Nigel Judd, director of marketing services at distributor Ingram Micro, says the Microsoft channel poll is interesting, but that distributors are less interested in the numbers of resellers and more interested in the volumes they do. 'We think 8,000 is about right for the number of pure resellers, but it's not the number of resellers in the UK that is important, it's the volumes that they are doing. On its own, the total reseller population in the UK is not that useful,' he says.
Judd says the majority of Ingram's sales - as with other distributors - will come from a relatively small number of resellers, which are more important for them to identify. 'But we do want to deal with as many resellers as possible,' he says.
Ingram has about 7,000 active resellers, plus another 2,000 to 3,000 resellers it would like to target. There is massive cross-over and the danger of double-counting between large distributor resellers.
In practice, dealers will almost always go to more than one distributor.
Microsoft has tried to give the figures it is getting some value add, for instance, by getting the targeted reseller to list information such as number of sales staff and by banding so that it could segment the list further in the future.
The other interesting information for Microsoft, and its drive for the poll, is to try and find out whether these dealers are selling to local small businesses - the so-called Trading Estate UK customers - that Microsoft describes as 'the jewel in the crown'.
Weldon agrees that the Microsoft strategy of putting the same amount of effort into getting information on the smallest reseller as into getting information into larger resellers could cause problems in the future.
'In the long term, it should dedicate its effort not only in acquiring records on massive numbers of resellers, but in examining how useful those contacts are.'
The dealer market is continuing to splinter, with a small number of super resellers that are growing in size through mergers and acquisitions taking a larger share of sales.
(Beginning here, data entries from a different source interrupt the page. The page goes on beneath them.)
-- ==== Sys2Proof/Machine/HostPort.lean ====
section
/-! DEFINITION. What the host can do: register accesses (10_state.md R20 to R39), IBUF port accesses
(20_memory.md R71, R81) and the reset input (70_reset_and_hazards.md R450). -/

namespace Sys2Proof.Machine

/-- The registers of the window (10_state.md R20). -/
inductive Reg
  | ctrl
  | status
  | cmd
  | bufLen
  | arg0
  | arg1
  | off
  | steps
  | recCount
  | truncCount
  | invalidCount
  | incompleteCount
  | oggSeq
  | oggMissing
  | outLevel
  | outData
  | res0
  | res1
  | res2
  | res3
  | res4
  | res5
  | res6
  | res7
  deriving DecidableEq, Repr

/-- The register map of 10_state.md R20, row by row; the slots 0x60 to 0xFC are reserved. -/
def registerMap : List (BitVec 8 × Reg) :=
  [(0x00, .ctrl), (0x04, .status), (0x08, .cmd), (0x0C, .bufLen),
   (0x10, .arg0), (0x14, .arg1), (0x18, .off), (0x1C, .steps),
   (0x20, .recCount), (0x24, .truncCount), (0x28, .invalidCount), (0x2C, .incompleteCount),
   (0x30, .oggSeq), (0x34, .oggMissing), (0x38, .outLevel), (0x3C, .outData),
   (0x40, .res0), (0x44, .res1), (0x48, .res2), (0x4C, .res3),
   (0x50, .res4), (0x54, .res5), (0x58, .res6), (0x5C, .res7)]

/-- The register at a byte offset, none in a reserved slot. -/
def registerAt (offset : BitVec 8) : Option Reg := registerMap.lookup offset

/-- OUT_DATA's read value: the oldest word, 0 when the FIFO is empty (10_state.md R38). -/
def outDataWord (s : State) : Word :=
  match s.fifo with
  | w :: _ => w
  | [] => 0

/-- The effect of an OUT_DATA read: the oldest word is removed; an empty FIFO sets UNDERFLOW (R38). -/
def popOutData (s : State) : State :=
  match s.fifo with
  | _ :: rest => { s with fifo := rest }
  | [] => { s with underflow := true }

/-- The value a register reads as (10_state.md R20 to R38). -/
def regValue (r : Reg) (s : State) : Word :=
  match r with
  | .ctrl => ctrlWord s
  | .status => statusWord s (stallBit s)
  | .cmd => s.cmd
  | .bufLen => s.bufLen
  | .arg0 => s.arg0
  | .arg1 => s.arg1
  | .off => s.off
  | .steps => s.steps
  | .recCount => s.recCount
  | .truncCount => s.truncCount
  | .invalidCount => s.invalidCount
  | .incompleteCount => s.incompleteCount
  | .oggSeq => oggSeqWord s
  | .oggMissing => oggMissingWord s
  | .outLevel => word s.fifo.length
  | .outData => outDataWord s
  | .res0 => s.res.r0
  | .res1 => s.res.r1
  | .res2 => s.res.r2
  | .res3 => s.res.r3
  | .res4 => s.res.r4
  | .res5 => s.res.r5
  | .res6 => s.res.r6
  | .res7 => s.res.r7

/-- What reading a register does: only OUT_DATA's read has an effect (10_state.md R21). -/
def afterRead (r : Reg) (s : State) : State :=
  match r with
  | .outData => popOutData s
  | _ => s

/-- A CTRL write: SRST = 1 resets the block and the same write's IE is ignored; otherwise IE is written
(10_state.md R22, 70_reset_and_hazards.md R453). -/
def writeCtrl (v : Word) (s : State) : State :=
  if v.getLsbD 1 then resetBlock s else { s with ie := v.getLsbD 0 }

/-- A CMD write: accepted in IDLE, rejected while BUSY (40_engine.md R151, R152). -/
def writeCmd (v : Word) (s : State) : State :=
  match s.phase with
  | .idle => acceptCommand v s
  | .busy => { s with reject := true }

/-- A W-busy-ignored write: it has its effect only in IDLE (10_state.md R20). -/
def whenIdle (s t : State) : State :=
  match s.phase with
  | .idle => t
  | .busy => s

/-- What writing a register does; a read-only register ignores it (10_state.md R20). -/
def writeReg (r : Reg) (v : Word) (s : State) : State :=
  match r with
  | .ctrl => writeCtrl v s
  | .status => clearStatus v s
  | .cmd => writeCmd v s
  | .bufLen => whenIdle s { s with bufLen := v }
  | .arg0 => whenIdle s { s with arg0 := v }
  | .arg1 => whenIdle s { s with arg1 := v }
  | _ => s

/-- A host access is one aligned 32-bit word (10_state.md R21). -/
def alignedWord (offset : BitVec 8) (bits : Nat) : Bool := offset.toNat % 4 == 0 && bits == 32

/-- Add a value to what the host has read. -/
def reply (r : Reply) (s : State) : State := { s with replies := s.replies ++ [r] }

/-- A register read (10_state.md R21): a reserved slot reads 0. -/
def regRead (offset : BitVec 8) (bits : Nat) (s : State) : Host.Outcome State Fault Refusal :=
  if alignedWord offset bits then
    match registerAt offset with
    | some r => .next (reply (.word (regValue r s)) (afterRead r s))
    | none => .next (reply (.word 0) s)
  else .refused (.notAnAlignedWord offset bits)

/-- A register write (10_state.md R21): a write to a reserved slot is ignored. -/
def regWrite (offset : BitVec 8) (bits : Nat) (v : Word) (s : State) : Host.Outcome State Fault Refusal :=
  if alignedWord offset bits then
    match registerAt offset with
    | some r => .next (writeReg r v s)
    | none => .next s
  else .refused (.notAnAlignedWord offset bits)

/-- `ibuf_read(a)` (20_memory.md R71). -/
def ibufRead (a : Nat) (s : State) : Host.Outcome State Fault Refusal :=
  if a < s.params.ibufCap then
    match readByte s.ibuf a with
    | .ok b => .next (reply (.byte b) s)
    | .error f => .fault f
  else .refused (.outsideIbuf a)

/-- `ibuf_write(a, v)` (20_memory.md R71); there is no such move below `L` while BUSY (R81). -/
def ibufWrite (a : Nat) (v : Byte) (s : State) : Host.Outcome State Fault Refusal :=
  if a < s.params.ibufCap then
    if s.phase = .busy ∧ a < bufferLength s then .refused (.ibufWriteWhileBusy a)
    else .next { s with ibuf := setByte s.ibuf a v }
  else .refused (.outsideIbuf a)

end Sys2Proof.Machine
end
Weldon says it would make sense for Microsoft to keep very detailed records on, say, the largest 20 per cent of dealers, and fewer records on smaller resellers, linking them more closely to sales. But what Microsoft wants is to use the listed dealers to crack the small business market in the UK - a market that has so far eluded every other manufacturer.
Macri says Microsoft will start by sending generic offers to dealers on the list, but hopes to tailor individual offerings according to what products dealers are interested in.
Microsoft is aware this database is a a potential goldmine - a snapshot of almost all of the organisations that are at the sharp end of selling PC kit in the UK. It says it has no plans to share the records because of the legal restraints of the Data Protection Act, which would make it an offence to pass the data it has gathered on to a third party without the data subjects permission.
'We now have email links to 11,500 dealers in the UK,' says Macri. 'This will enable us to better get our message out to the channel.'
But Microsoft knows that just finding and listing resellers is only half of the battle. 'The primary source of buying advice for the owner/manager of a small business is the local dealer,' says Macri.
'We have managed to locate all of these dealers, but the challenge for us is to achieve an ongoing engagement with them.' Microsoft has done the channel a favour by holding up a mirror to it and showing how large it actually is in the UK. But how well it does in keeping the interest of dealers that it pinpointed depends on Microsoft's continued commitment in helping them sell to their customers.